ASSIGNED TASK:
Once the line containing "a code group. -/" is found in the records below, return it and each following line exactly, up to and including the line containing "match rd with", and nothing else.

══ STORED DATA ══

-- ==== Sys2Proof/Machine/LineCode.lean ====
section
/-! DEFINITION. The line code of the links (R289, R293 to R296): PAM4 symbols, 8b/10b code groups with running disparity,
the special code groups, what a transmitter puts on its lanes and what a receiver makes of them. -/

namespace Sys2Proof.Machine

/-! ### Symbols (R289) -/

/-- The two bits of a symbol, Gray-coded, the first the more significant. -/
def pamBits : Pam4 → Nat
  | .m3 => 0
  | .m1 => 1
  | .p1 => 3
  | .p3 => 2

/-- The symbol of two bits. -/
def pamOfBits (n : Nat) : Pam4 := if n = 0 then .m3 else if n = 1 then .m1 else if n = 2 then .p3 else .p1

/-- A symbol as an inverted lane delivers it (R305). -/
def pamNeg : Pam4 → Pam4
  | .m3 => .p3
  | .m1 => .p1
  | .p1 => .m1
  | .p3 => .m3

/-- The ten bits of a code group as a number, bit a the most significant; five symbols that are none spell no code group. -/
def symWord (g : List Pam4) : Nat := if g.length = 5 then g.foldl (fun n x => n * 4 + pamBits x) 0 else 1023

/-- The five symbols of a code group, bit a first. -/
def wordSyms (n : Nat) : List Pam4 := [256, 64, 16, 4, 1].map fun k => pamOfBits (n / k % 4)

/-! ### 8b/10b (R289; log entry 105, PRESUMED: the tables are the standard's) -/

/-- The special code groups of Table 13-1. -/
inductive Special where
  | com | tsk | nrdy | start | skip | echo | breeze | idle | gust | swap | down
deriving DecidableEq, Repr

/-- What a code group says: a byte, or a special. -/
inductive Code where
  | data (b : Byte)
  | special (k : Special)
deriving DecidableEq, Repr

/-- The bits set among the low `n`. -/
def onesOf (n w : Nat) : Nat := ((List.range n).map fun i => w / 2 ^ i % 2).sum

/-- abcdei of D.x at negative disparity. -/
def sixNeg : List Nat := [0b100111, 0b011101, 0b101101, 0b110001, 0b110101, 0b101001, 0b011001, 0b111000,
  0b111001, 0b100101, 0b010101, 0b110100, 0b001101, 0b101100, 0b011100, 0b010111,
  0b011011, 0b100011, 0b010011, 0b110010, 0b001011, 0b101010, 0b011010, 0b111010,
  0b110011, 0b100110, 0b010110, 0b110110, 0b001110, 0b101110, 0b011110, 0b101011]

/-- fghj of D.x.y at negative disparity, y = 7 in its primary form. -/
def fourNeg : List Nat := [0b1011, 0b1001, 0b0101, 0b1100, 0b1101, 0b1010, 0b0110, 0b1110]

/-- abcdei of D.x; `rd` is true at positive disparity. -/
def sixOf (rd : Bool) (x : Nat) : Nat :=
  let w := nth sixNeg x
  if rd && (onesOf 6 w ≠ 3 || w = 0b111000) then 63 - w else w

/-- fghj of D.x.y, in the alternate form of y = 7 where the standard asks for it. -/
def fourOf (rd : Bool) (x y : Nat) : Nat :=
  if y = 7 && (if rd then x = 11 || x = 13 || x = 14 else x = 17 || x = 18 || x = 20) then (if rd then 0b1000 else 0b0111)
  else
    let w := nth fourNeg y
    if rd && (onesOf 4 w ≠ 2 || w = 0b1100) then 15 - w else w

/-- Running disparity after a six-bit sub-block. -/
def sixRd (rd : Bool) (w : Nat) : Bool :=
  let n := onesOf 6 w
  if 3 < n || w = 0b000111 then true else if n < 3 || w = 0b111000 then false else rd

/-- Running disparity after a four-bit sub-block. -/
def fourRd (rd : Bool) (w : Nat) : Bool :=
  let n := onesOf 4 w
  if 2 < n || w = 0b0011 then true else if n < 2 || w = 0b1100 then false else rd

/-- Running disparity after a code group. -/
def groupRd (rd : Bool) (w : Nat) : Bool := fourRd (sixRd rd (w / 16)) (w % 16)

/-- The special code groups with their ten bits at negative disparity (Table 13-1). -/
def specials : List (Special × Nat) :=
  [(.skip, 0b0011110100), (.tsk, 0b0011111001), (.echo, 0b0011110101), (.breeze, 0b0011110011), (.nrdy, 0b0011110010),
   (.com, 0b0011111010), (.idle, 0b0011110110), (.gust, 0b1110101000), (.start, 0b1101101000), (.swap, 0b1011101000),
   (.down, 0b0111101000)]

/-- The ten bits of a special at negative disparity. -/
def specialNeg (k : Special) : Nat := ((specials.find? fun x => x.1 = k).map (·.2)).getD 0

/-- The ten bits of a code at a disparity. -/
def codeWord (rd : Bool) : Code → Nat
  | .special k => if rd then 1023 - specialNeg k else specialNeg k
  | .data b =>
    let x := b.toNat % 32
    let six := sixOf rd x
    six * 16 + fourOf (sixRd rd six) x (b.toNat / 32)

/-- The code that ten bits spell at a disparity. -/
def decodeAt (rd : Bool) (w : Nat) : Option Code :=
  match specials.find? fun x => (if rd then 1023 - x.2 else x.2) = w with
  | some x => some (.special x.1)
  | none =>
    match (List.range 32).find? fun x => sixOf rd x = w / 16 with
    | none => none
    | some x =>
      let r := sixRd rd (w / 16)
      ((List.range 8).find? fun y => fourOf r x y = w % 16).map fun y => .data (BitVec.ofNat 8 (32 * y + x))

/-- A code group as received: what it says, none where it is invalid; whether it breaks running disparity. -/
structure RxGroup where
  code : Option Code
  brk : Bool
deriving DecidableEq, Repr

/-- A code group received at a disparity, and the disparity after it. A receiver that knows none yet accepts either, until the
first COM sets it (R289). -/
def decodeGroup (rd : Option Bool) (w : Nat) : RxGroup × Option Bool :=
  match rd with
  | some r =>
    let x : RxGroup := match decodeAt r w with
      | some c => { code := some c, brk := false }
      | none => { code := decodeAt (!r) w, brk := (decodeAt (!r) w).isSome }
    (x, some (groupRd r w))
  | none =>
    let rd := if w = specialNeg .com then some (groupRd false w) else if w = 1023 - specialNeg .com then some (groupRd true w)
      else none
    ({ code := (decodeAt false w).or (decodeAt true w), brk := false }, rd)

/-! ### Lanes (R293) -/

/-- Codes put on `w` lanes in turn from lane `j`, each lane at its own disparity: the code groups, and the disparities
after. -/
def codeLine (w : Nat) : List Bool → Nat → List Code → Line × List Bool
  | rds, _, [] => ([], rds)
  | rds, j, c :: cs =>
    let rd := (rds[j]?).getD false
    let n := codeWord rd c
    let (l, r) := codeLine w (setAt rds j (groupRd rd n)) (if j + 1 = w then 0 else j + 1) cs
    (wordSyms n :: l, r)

═══

EXPECTED OUTPUT:
/-- Running disparity after a code group. -/
def groupRd (rd : Bool) (w : Nat) : Bool := fourRd (sixRd rd (w / 16)) (w % 16)

/-- The special code groups with their ten bits at negative disparity (Table 13-1). -/
def specials : List (Special × Nat) :=
  [(.skip, 0b0011110100), (.tsk, 0b0011111001), (.echo, 0b0011110101), (.breeze, 0b0011110011), (.nrdy, 0b0011110010),
   (.com, 0b0011111010), (.idle, 0b0011110110), (.gust, 0b1110101000), (.start, 0b1101101000), (.swap, 0b1011101000),
   (.down, 0b0111101000)]

/-- The ten bits of a special at negative disparity. -/
def specialNeg (k : Special) : Nat := ((specials.find? fun x => x.1 = k).map (·.2)).getD 0

/-- The ten bits of a code at a disparity. -/
def codeWord (rd : Bool) : Code → Nat
  | .special k => if rd then 1023 - specialNeg k else specialNeg k
  | .data b =>
    let x := b.toNat % 32
    let six := sixOf rd x
    six * 16 + fourOf (sixRd rd six) x (b.toNat / 32)

/-- The code that ten bits spell at a disparity. -/
def decodeAt (rd : Bool) (w : Nat) : Option Code :=
  match specials.find? fun x => (if rd then 1023 - x.2 else x.2) = w with
  | some x => some (.special x.1)
  | none =>
    match (List.range 32).find? fun x => sixOf rd x = w / 16 with
    | none => none
    | some x =>
      let r := sixRd rd (w / 16)
      ((List.range 8).find? fun y => fourOf r x y = w % 16).map fun y => .data (BitVec.ofNat 8 (32 * y + x))

/-- A code group as received: what it says, none where it is invalid; whether it breaks running disparity. -/
structure RxGroup where
  code : Option Code
  brk : Bool
deriving DecidableEq, Repr

/-- A code group received at a disparity, and the disparity after it. A receiver that knows none yet accepts either, until the
first COM sets it (R289). -/
def decodeGroup (rd : Option Bool) (w : Nat) : RxGroup × Option Bool :=
  match rd with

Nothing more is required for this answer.